Separately, I would also like to see the dmesg log showing the problem, i.e., the log without either fix and without the "pci=no_e820" parameter. I assume it includes a "no space available" or similar warning related to the touchpad device.
Created attachment 303117 [details]
dmesg results after patch 1
Hi Bjorn,
I have adapted your patch to kernel 5.19 (ubuntu 5.19.0-23-generic) since line numbers differed slightly but it didn't solve the issue anyway. Please let me know if a more recent kernel must be used for the test.
Please find dmesg logs in attachment for:
1. Official kernel without parameters
2. Patched kernel without parameters
3. Patched kernel with efi=debug paramer
Florent
Created attachment 303123 [details]
workaround v2
Thanks very much for testing this. I don't think it should matter whether you test v5.19 or v6.0. But I am very confused about why it didn't make a difference.
I tested on my own laptop and I see this difference (- is v6.0, + is v6.0+patch):
-kernel: BIOS-e820: [mem 0x00000000f0000000-0x00000000f7ffffff] reserved
-kernel: BIOS-e820: [mem 0x00000000fe000000-0x00000000fe010fff] reserved
-kernel: BIOS-e820: [mem 0x00000000fec00000-0x00000000fec00fff] reserved
-kernel: BIOS-e820: [mem 0x00000000fee00000-0x00000000fee00fff] reserved
-kernel: BIOS-e820: [mem 0x00000000ff000000-0x00000000ffffffff] reserved
kernel: efi: mem35: [MMIO |RUN| | | | | | | | | | | | | ] range=[0x00000000f0000000-0x00000000f7ffffff] (128MB)
kernel: efi: mem36: [MMIO |RUN| | | | | | | | | | | | |UC] range=[0x00000000fe000000-0x00000000fe010fff] (0MB)
kernel: efi: mem37: [MMIO |RUN| | | | | | | | | | | | |UC] range=[0x00000000fec00000-0x00000000fec00fff] (0MB)
kernel: efi: mem38: [MMIO |RUN| | | | | | |WP| | |WB|WT| |UC] range=[0x00000000fee00000-0x00000000fee00fff] (0MB)
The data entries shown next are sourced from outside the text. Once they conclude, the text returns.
/-! ### What a decoding session dispatches -/

/-- Instructions of the decoder leave the rest of the state alone (R20, R80). -/
theorem execAll_dec {is : List Instr} (his : ∀ i ∈ is, engineOf i = .dec) (s : State) :
    execAll is s = .next { s with dec := is.foldl (fun d i => Decoder.perform i d) s.dec } := by
  have hnone : is.filter (fun i => engineOf i = .enc) = [] :=
    List.filter_eq_nil_iff.mpr fun i hi => by simp [his i hi]
  rw [execAll_eq, ← Encoder.foldl_perform_filter, hnone, List.foldl_nil]

theorem engineOf_decodeCode (cw : CodeWord) : engineOf (decodeCode cw) = .dec := by
  unfold decodeCode
  split_ifs <;> rfl

theorem execAll_codeWords (cws : List CodeWord) (s : State) :
    execAll (cws.map decodeCode) s = .next { s with dec := s.dec.dispatchAll cws } := by
  have hdec : ∀ i ∈ cws.map decodeCode, engineOf i = .dec := by
    simp [engineOf_decodeCode]
  rw [execAll_dec hdec, Decoder.perform_codeWords]

theorem Decoder.foldl_acceptByte_run (d : Decoder) (packed : List Byte) :
    (packed.foldl Decoder.acceptByte d).run = d.run := by
  induction packed generalizing d with
  | nil => rfl
  | cons b packed ih =>
    obtain ⟨bytes, ca, ph, hframe⟩ := d.acceptByte_frame b
    rw [List.foldl_cons, ih, hframe]

/-- Bytes fed to a decoder in READY, and DEC.END (R211, R212). -/
theorem execAll_decBytes_end {s : State} (packed : List Byte) (x : Byte) (hr : s.dec.run = .ready) :
    execAll (packed.map .decByte ++ [.decEnd x]) s
      = .next { s with dec := (packed.foldl Decoder.acceptByte s.dec).finish } := by
  have hdec : ∀ i ∈ packed.map Instr.decByte ++ [.decEnd x], engineOf i = .dec := by
    simp [or_imp, forall_and, engineOf]
  have hrun : (packed.foldl Decoder.acceptByte s.dec).run = .ready := (s.dec.foldl_acceptByte_run packed).trans hr
  rw [execAll_dec hdec, List.foldl_append, Decoder.perform_decBytes packed hr, List.foldl_cons, List.foldl_nil,
    Decoder.perform_decEnd x hrun]

/-- Settles O53: from an empty accumulator the fed bytes dispatch the code words among their bits, and DEC.END empties the
accumulator of the others. -/
theorem decoderFraming : Obligations.DecoderFraming := by
  intro s packed cws rest hs hbits hrest
  have hr : s.dec.run = .ready := by rw [hs]; rfl
  have hph : s.dec.phase = .accumulating := by rw [hs]; rfl
  have hca : s.dec.ca = { dacc := 0, dcnt := 0 } := by rw [hs]; rfl
  have hcount : s.dec.inCount = 0 := by rw [hs]; rfl
  obtain ⟨ca', -, -, hfeed⟩ := s.dec.feed_eq packed cws rest hca hph hbits hrest
  refine ⟨_, _, execAll_decBytes_end packed 0 hr, execAll_codeWords cws s, ?_⟩
  obtain ⟨bytes, bad, hall⟩ := s.dec.dispatchAll_eq cws
  rw [hfeed, hall]
  simp [Decoder.finish, hca, hcount]

end Sys2Proof.Machine
end

section
/-! PROOF. The encoder's commands in any state: INIT, the sixteenth byte and its decision, the drain, and the rejection of
commands in DONE (40_encoder.md, 41_bit_packing.md section 1). -/

namespace Sys2Proof.Machine

/-! ### What a decision does -/

/-- A code word is packed and the `k` oldest bytes move from the lookahead to the window; nothing else changes but the packer
and the output (R148, R149). `Covers` without what a decoder makes of the code word, so of windows and lookaheads of any
size. -/
structure Encoder.Takes (e e' : Encoder) (cw : CodeWord) (k : Nat) : Prop where
  stream : e'.stream = e.stream ++ codeBits cw
  window : e'.ew = e.ew.appendAll (e.la.oldest k)
  lookahead : e'.la = e.la.popN k
  frame : Encoder.ActFrame e e'

theorem Encoder.literalAction_takes (e : Encoder) : e.Takes e.literalAction (litCode e.la.front) 1 := by
  have hpack := Encoder.packCode_frame { e with la := e.la.pop } (litCode e.la.front)
  have hstream := Encoder.packCode_stream { e with la := e.la.pop } (litCode e.la.front)
  have hframe := e.literalAction_frame
  unfold Encoder.literalAction at hframe ⊢
  dsimp only at hframe ⊢
  generalize Encoder.packCode { e with la := e.la.pop } (litCode e.la.front) = g at hpack hstream hframe ⊢
  refine ⟨hstream, ?_, ?_, hframe⟩
  · rw [Lookahead.oldest_succ]
    exact congrArg (Window.append · e.la.front) hpack.ew
  · exact hpack.la

theorem Encoder.matchAction_takes (e : Encoder) (L : CopyLength) (p : Nat) :
    e.Takes (e.matchAction L p) (copyCode L (BitVec.ofNat 8 p)) (copyBytes L) := by
  have hpack := e.packCode_frame (copyCode L (BitVec.ofNat 8 p))
  have hstream := e.packCode_stream (copyCode L (BitVec.ofNat 8 p))
  have hframe := e.matchAction_frame L p
  unfold Encoder.matchAction at hframe ⊢
  rw [Encoder.moveBytes_eq] at hframe ⊢
  generalize e.packCode (copyCode L (BitVec.ofNat 8 p)) = g at hpack hstream hframe ⊢
  refine ⟨hstream, ?_, ?_, hframe⟩
  · dsimp only
    rw [hpack.ew, hpack.la]
  · dsimp only
    rw [hpack.la]

/-- Every decision packs one code word, whose tag tells how many bytes leave the lookahead (R143, R150). -/
theorem Encoder.decision_takes (e : Encoder) : ∃ (tag : BitVec 2) (payload : Byte) (k : Nat),
    e.Takes e.decision (tag ++ payload) k ∧ (tag, k) ∈ [(0b00#2, 1), (0b01#2, 4), (0b10#2, 8), (0b11#2, 16)] := by
  rcases e.decision_cases with ⟨L, p, h, -, -⟩ | ⟨h, -⟩
  · refine ⟨copyTag L, BitVec.ofNat 8 p, copyBytes L, h ▸ e.matchAction_takes L p, ?_⟩
    cases L <;> decide
  · exact ⟨0b00#2, e.la.front, 1, h ▸ e.literalAction_takes, by decide⟩

theorem copyBytes_injective {L L' : CopyLength} (h : copyBytes L = copyBytes L') : L = L' := by
  revert h
  cases L <;> cases L' <;> decide

/-- The longest length that matches is taken, at its smallest index (R146, R147). -/
theorem Encoder.decision_eq_matchAction {e : Encoder} {L : CopyLength} {p : Nat} (hp : e.RunMatches (copyBytes L) p)
    (hmin : ∀ q < p, ¬e.RunMatches (copyBytes L) q)
    (hlonger : ∀ L', copyBytes L < copyBytes L' → ∀ q, ¬e.RunMatches (copyBytes L') q) :
    e.decision = e.matchAction L p := by
  have hsearch : e.search (copyBytes L) = some p := (e.search_eq_some _ p).mpr ⟨hp, hmin⟩
  rcases e.decision_cases with ⟨L', p', h, hsearch', hlonger'⟩ | ⟨-, hnone⟩
  · have hp' : e.RunMatches (copyBytes L') p' := ((e.search_eq_some _ p').mp hsearch').1
    have hle : ¬copyBytes L < copyBytes L' := fun hlt => hlonger L' hlt p' hp'
    have hge : ¬copyBytes L' < copyBytes L := fun hlt => hlonger' L hlt p hp
    obtain rfl : L = L' := copyBytes_injective (by omega)
    obtain rfl : p = p' := Option.some.inj (hsearch.symm.trans hsearch')
    exact h
  · exact absurd hp (hnone L p)

/-- A literal is taken when no length matches (R149). -/
theorem Encoder.decision_eq_literalAction {e : Encoder} (hnone : ∀ L q, ¬e.RunMatches (copyBytes L) q) :
    e.decision = e.literalAction := by
  rcases e.decision_cases with ⟨L, p, -, hsearch, -⟩ | ⟨h, -⟩
  · exact absurd ((e.search_eq_some _ p).mp hsearch).1 (hnone L p)
  · exact h

/-- A length and its tag as the rows of R148 pair them. -/
theorem exists_copyLength_of_mem {len : Nat} {tag : BitVec 2} (h : (len, tag) ∈ [(4, 0b01#2), (8, 0b10#2), (16, 0b11#2)]) :
    ∃ L, len = copyBytes L ∧ tag = copyTag L := by
  simp only [List.mem_cons, Prod.mk.injEq, List.not_mem_nil, or_false] at h
  rcases h with h | h | h
  · exact ⟨.four, h⟩
  · exact ⟨.eight, h⟩
  · exact ⟨.sixteen, h⟩

theorem copyBytes_mem (L : CopyLength) : copyBytes L ∈ [4, 8, 16] := by cases L <;> decide

/-! ### ENC.BYTE -/

/-- A byte that does not fill the lookahead is pushed and nothing is decided (R142). -/
theorem Encoder.acceptByte_of_ne {e : Encoder} (d : Byte) (h : e.la.ls.toNat ≠ 15) : e.acceptByte d = e.push d := by
  have hls : ¬(e.push d).la.ls.toNat = 16 := by
    change ¬(e.la.ls + 1).toNat = 16
    rw [BitVec.toNat_add, toNat_one5]
    omega
  exact if_neg hls

/-- The byte that fills the lookahead is pushed and a decision is made (R142). -/
theorem Encoder.acceptByte_of_eq {e : Encoder} (d : Byte) (h : e.la.ls.toNat = 15) :
    e.acceptByte d = (e.push d).decision := by
  have hls : (e.push d).la.ls.toNat = 16 := by rw [e.push_ls d (by omega), h]
  exact if_pos hls

/-- The lookahead once the sixteenth byte is in and `k` bytes have left (R69, R70). -/
theorem Lookahead.popN_push {l : Lookahead} (d : Byte) {k : Nat} (h : l.ls.toNat = 15) (hk : k ≤ 16) :
    (l.push d).popN k = { Q := l.Q.write l.wi.toNat d, ri := l.ri + BitVec.ofNat 4 k, wi := l.wi + 1,
                          ls := BitVec.ofNat 5 (16 - k) } := by
  have hpush : (l.push d).ls.toNat = 16 := by rw [l.push_ls_toNat d (by omega), h]
  have hls : ((l.push d).popN k).ls = BitVec.ofNat 5 (16 - k) := by
    apply BitVec.eq_of_toNat_eq
    rw [Lookahead.popN_ls _ k (by omega), BitVec.toNat_ofNat]
    omega
  rw [← hls]
  rfl

/-- Settles O31: below the sixteenth byte `acceptByte` is `push`. -/
theorem encByteAccumulates : Obligations.EncByteAccumulates := by
  intro s d hr hls
  rw [exec_encByte_ready d hr, Encoder.acceptByte_of_ne d (by omega)]
  rfl

/-- Settles O32: the decision is the match action of that length and index. -/
theorem encByteTakesMatch : Obligations.EncByteTakesMatch := by
  intro s d len p tag hr hls e hmem hp hmin hlonger
  obtain ⟨L, rfl, rfl⟩ := exists_copyLength_of_mem hmem
  have hL := copyBytes_mem L
  have hdec : e.decision = e.matchAction L p := by
    refine Encoder.decision_eq_matchAction hp hmin fun L' hlt => hlonger (copyBytes L') ?_ hlt
    cases L' with
    | four => cases L <;> simp at hlt
    | eight | sixteen => decide
  have htakes := e.matchAction_takes L p
  refine ⟨_, exec_encByte_ready d hr, rfl, ?_⟩
  rw [Encoder.acceptByte_of_eq d hls, hdec]
  refine ⟨htakes.stream, htakes.window, ?_, htakes.frame.inCount, htakes.frame.run.trans hr, htakes.frame.errSeq,
    htakes.frame.errCmd⟩
  rw [htakes.lookahead]
  exact Lookahead.popN_push d hls (by cases L <;> decide)

/-- Settles O33: the decision is the literal action. -/
theorem encByteTakesLiteral : Obligations.EncByteTakesLiteral := by
  intro s d hr hls e hnone
  have hdec : e.decision = e.literalAction :=
    Encoder.decision_eq_literalAction fun L => hnone (copyBytes L) (copyBytes_mem L)
  have htakes := e.literalAction_takes
  rw [Lookahead.front_eq_peek] at htakes
  refine ⟨_, exec_encByte_ready d hr, rfl, ?_⟩
  rw [Encoder.acceptByte_of_eq d hls, hdec]
  refine ⟨htakes.stream, htakes.window, ?_, htakes.frame.inCount, htakes.frame.run.trans hr, htakes.frame.errSeq,
    htakes.frame.errCmd⟩
  rw [htakes.lookahead]
  exact Lookahead.popN_push d hls (by decide)

/-- Settles O34: below the sixteenth byte the byte is pushed; at the sixteenth one decision follows. -/
theorem oneDecisionPerByte : Obligations.OneDecisionPerByte := by
  intro s d hr _
  refine ⟨_, exec_encByte_ready d hr, fun hlt => ?_, fun hls => ?_⟩
  · rw [Encoder.acceptByte_of_ne d (by omega)]
    exact ⟨rfl, s.enc.push_ls d (by omega)⟩
  · obtain ⟨tag, payload, k, htakes, hk⟩ := (s.enc.push d).decision_takes
    refine ⟨tag, payload, ?_⟩
    rw [Encoder.acceptByte_of_eq d hls]
    refine ⟨htakes.stream, ?_⟩
    have hpush := s.enc.push_ls d (by omega)
    simp only [List.mem_cons, Prod.mk.injEq, List.not_mem_nil, or_false] at hk
    rcases hk with ⟨rfl, rfl⟩ | ⟨rfl, rfl⟩ | ⟨rfl, rfl⟩ | ⟨rfl, rfl⟩
    all_goals
      rw [htakes.lookahead, Lookahead.popN_ls _ _ (by omega), hpush, hls]
      rfl

/-- ENC.BYTE leaves of the lookahead's storage what the push leaves (R69, R70). -/
theorem Encoder.acceptByte_Q (e : Encoder) (d : Byte) : (e.acceptByte d).la.Q = e.la.Q.write e.la.wi.toNat d := by
  by_cases hls : e.la.ls.toNat = 15
  · obtain ⟨tag, payload, k, htakes, -⟩ := (e.push d).decision_takes
    rw [acceptByte_of_eq d hls, htakes.lookahead]
    rfl
  · rw [acceptByte_of_ne d hls]
    rfl

/-- The decision on a full lookahead appends to the window as many bytes as leave the lookahead (R148, R149). -/
theorem Encoder.acceptByte_ew {e : Encoder} (d : Byte) (hls : e.la.ls.toNat = 15) :
    (e.acceptByte d).ew = e.ew.appendAll ((e.push d).la.oldest (16 - (e.acceptByte d).la.ls.toNat)) := by
  obtain ⟨tag, payload, k, htakes, hk⟩ := (e.push d).decision_takes
  have hk16 : k ≤ 16 := by
    simp only [List.mem_cons, Prod.mk.injEq, List.not_mem_nil, or_false] at hk
    omega
  have hpush := e.push_ls d (by omega)
  have hleft : 16 - (e.push d).decision.la.ls.toNat = k := by
    rw [htakes.lookahead, Lookahead.popN_ls _ _ (by omega)]
    omega
  rw [acceptByte_of_eq d hls, hleft, htakes.window]
  rfl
kernel: efi: mem39: [MMIO |RUN| | | | | | |WP| | |WB|WT| |UC] range=[0x00000000ff000000-0x00000000ffffffff] (16MB)
So with the patch, the EFI MMIO regions are omitted from the E820 table.
I added a little more debugging to this patch, but it shouldn't make any functional difference. Can you double-check to be sure you actually booted the kernel with the patch?
On my system, setup_e820() in the EFI x86-stub.c is the important change. I really doubt your system would exercise the do_add_efi_memmap() path, but the debug would tell us for sure.
I suppose there must be a path to get the E820 table directly from the BIOS (instead of converting the EFI memory map to the E820 format), but your system *seems* to be using EFI.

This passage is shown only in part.